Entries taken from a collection
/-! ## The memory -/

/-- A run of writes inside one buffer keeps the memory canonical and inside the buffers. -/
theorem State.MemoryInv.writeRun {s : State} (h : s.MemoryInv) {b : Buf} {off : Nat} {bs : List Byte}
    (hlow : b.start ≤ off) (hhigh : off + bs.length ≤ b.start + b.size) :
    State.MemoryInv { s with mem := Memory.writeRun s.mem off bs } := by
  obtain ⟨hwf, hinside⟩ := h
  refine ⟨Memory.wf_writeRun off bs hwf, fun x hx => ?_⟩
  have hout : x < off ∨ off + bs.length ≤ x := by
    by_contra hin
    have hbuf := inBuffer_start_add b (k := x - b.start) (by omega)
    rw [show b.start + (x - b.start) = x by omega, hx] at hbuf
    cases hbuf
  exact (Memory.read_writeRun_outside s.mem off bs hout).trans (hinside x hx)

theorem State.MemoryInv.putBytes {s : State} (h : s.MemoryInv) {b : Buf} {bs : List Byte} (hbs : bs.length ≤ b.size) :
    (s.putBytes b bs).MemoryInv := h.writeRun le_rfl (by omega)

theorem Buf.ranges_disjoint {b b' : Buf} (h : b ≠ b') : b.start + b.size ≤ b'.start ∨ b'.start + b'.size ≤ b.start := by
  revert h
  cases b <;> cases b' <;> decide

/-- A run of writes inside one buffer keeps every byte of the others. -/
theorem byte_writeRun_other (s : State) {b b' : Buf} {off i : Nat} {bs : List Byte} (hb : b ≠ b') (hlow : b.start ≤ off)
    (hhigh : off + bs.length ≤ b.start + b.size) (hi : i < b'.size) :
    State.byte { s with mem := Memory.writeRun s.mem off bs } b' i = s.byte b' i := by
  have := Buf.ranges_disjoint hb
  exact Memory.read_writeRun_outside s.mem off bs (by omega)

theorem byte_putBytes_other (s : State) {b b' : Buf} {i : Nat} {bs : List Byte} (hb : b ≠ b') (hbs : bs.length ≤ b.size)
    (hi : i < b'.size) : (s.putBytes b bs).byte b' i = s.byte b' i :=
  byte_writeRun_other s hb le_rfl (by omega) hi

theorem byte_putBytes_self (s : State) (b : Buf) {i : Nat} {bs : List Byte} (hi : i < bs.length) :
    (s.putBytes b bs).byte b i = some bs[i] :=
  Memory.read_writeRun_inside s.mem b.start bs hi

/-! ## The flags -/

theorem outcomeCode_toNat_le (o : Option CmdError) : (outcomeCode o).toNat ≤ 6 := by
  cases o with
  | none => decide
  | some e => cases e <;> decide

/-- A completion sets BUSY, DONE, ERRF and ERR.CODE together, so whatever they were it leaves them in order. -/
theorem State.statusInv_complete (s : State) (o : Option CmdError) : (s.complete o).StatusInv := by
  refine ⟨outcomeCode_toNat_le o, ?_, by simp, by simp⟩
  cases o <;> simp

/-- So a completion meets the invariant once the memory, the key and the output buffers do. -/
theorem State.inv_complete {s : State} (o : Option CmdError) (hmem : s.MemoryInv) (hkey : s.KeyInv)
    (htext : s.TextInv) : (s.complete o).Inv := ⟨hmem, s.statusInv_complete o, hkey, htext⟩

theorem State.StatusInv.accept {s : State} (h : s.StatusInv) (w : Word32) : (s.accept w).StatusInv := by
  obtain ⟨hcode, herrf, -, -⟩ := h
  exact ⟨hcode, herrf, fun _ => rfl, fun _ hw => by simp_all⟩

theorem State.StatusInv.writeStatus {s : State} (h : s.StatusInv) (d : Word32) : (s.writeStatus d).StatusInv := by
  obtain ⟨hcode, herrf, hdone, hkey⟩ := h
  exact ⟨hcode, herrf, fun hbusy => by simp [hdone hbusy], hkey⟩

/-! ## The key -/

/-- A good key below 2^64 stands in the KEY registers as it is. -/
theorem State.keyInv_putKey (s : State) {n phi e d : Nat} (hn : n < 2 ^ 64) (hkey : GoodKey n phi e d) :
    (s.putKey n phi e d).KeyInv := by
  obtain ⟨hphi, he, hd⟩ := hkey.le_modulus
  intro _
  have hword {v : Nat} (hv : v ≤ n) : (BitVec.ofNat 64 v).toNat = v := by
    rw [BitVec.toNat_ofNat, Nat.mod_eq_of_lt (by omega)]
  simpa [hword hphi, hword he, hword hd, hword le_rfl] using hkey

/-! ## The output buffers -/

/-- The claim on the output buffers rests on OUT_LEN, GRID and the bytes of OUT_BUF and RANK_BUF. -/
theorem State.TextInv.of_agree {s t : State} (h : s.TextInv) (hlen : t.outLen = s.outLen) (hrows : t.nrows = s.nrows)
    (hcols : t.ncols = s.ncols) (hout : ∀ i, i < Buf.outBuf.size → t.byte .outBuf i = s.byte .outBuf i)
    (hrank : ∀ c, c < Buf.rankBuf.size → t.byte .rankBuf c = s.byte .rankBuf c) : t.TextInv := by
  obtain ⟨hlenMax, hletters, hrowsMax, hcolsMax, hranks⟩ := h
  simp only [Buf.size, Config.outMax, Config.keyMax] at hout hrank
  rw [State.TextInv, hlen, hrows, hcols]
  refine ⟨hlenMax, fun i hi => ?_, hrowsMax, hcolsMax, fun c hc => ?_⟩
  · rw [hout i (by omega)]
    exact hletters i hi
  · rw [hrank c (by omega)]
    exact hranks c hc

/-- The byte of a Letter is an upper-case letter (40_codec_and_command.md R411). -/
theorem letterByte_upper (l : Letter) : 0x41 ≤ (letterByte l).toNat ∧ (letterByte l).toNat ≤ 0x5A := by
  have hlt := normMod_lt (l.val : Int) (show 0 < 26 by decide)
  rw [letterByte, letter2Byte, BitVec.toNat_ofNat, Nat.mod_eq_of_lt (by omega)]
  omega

**WHAT THE TASK ASKS**:
Reproduce, exactly as they stand in the data above, the lines from the one that holds "obtain ⟨hwf, hinside⟩ := h" to the one that holds "cases b <;> cases b' <;> decide", inclusive.

**TASK RESPONSE**:
  obtain ⟨hwf, hinside⟩ := h
  refine ⟨Memory.wf_writeRun off bs hwf, fun x hx => ?_⟩
  have hout : x < off ∨ off + bs.length ≤ x := by
    by_contra hin
    have hbuf := inBuffer_start_add b (k := x - b.start) (by omega)
    rw [show b.start + (x - b.start) = x by omega, hx] at hbuf
    cases hbuf
  exact (Memory.read_writeRun_outside s.mem off bs hout).trans (hinside x hx)

theorem State.MemoryInv.putBytes {s : State} (h : s.MemoryInv) {b : Buf} {bs : List Byte} (hbs : bs.length ≤ b.size) :
    (s.putBytes b bs).MemoryInv := h.writeRun le_rfl (by omega)

theorem Buf.ranges_disjoint {b b' : Buf} (h : b ≠ b') : b.start + b.size ≤ b'.start ∨ b'.start + b'.size ≤ b.start := by
  revert h
  cases b <;> cases b' <;> decide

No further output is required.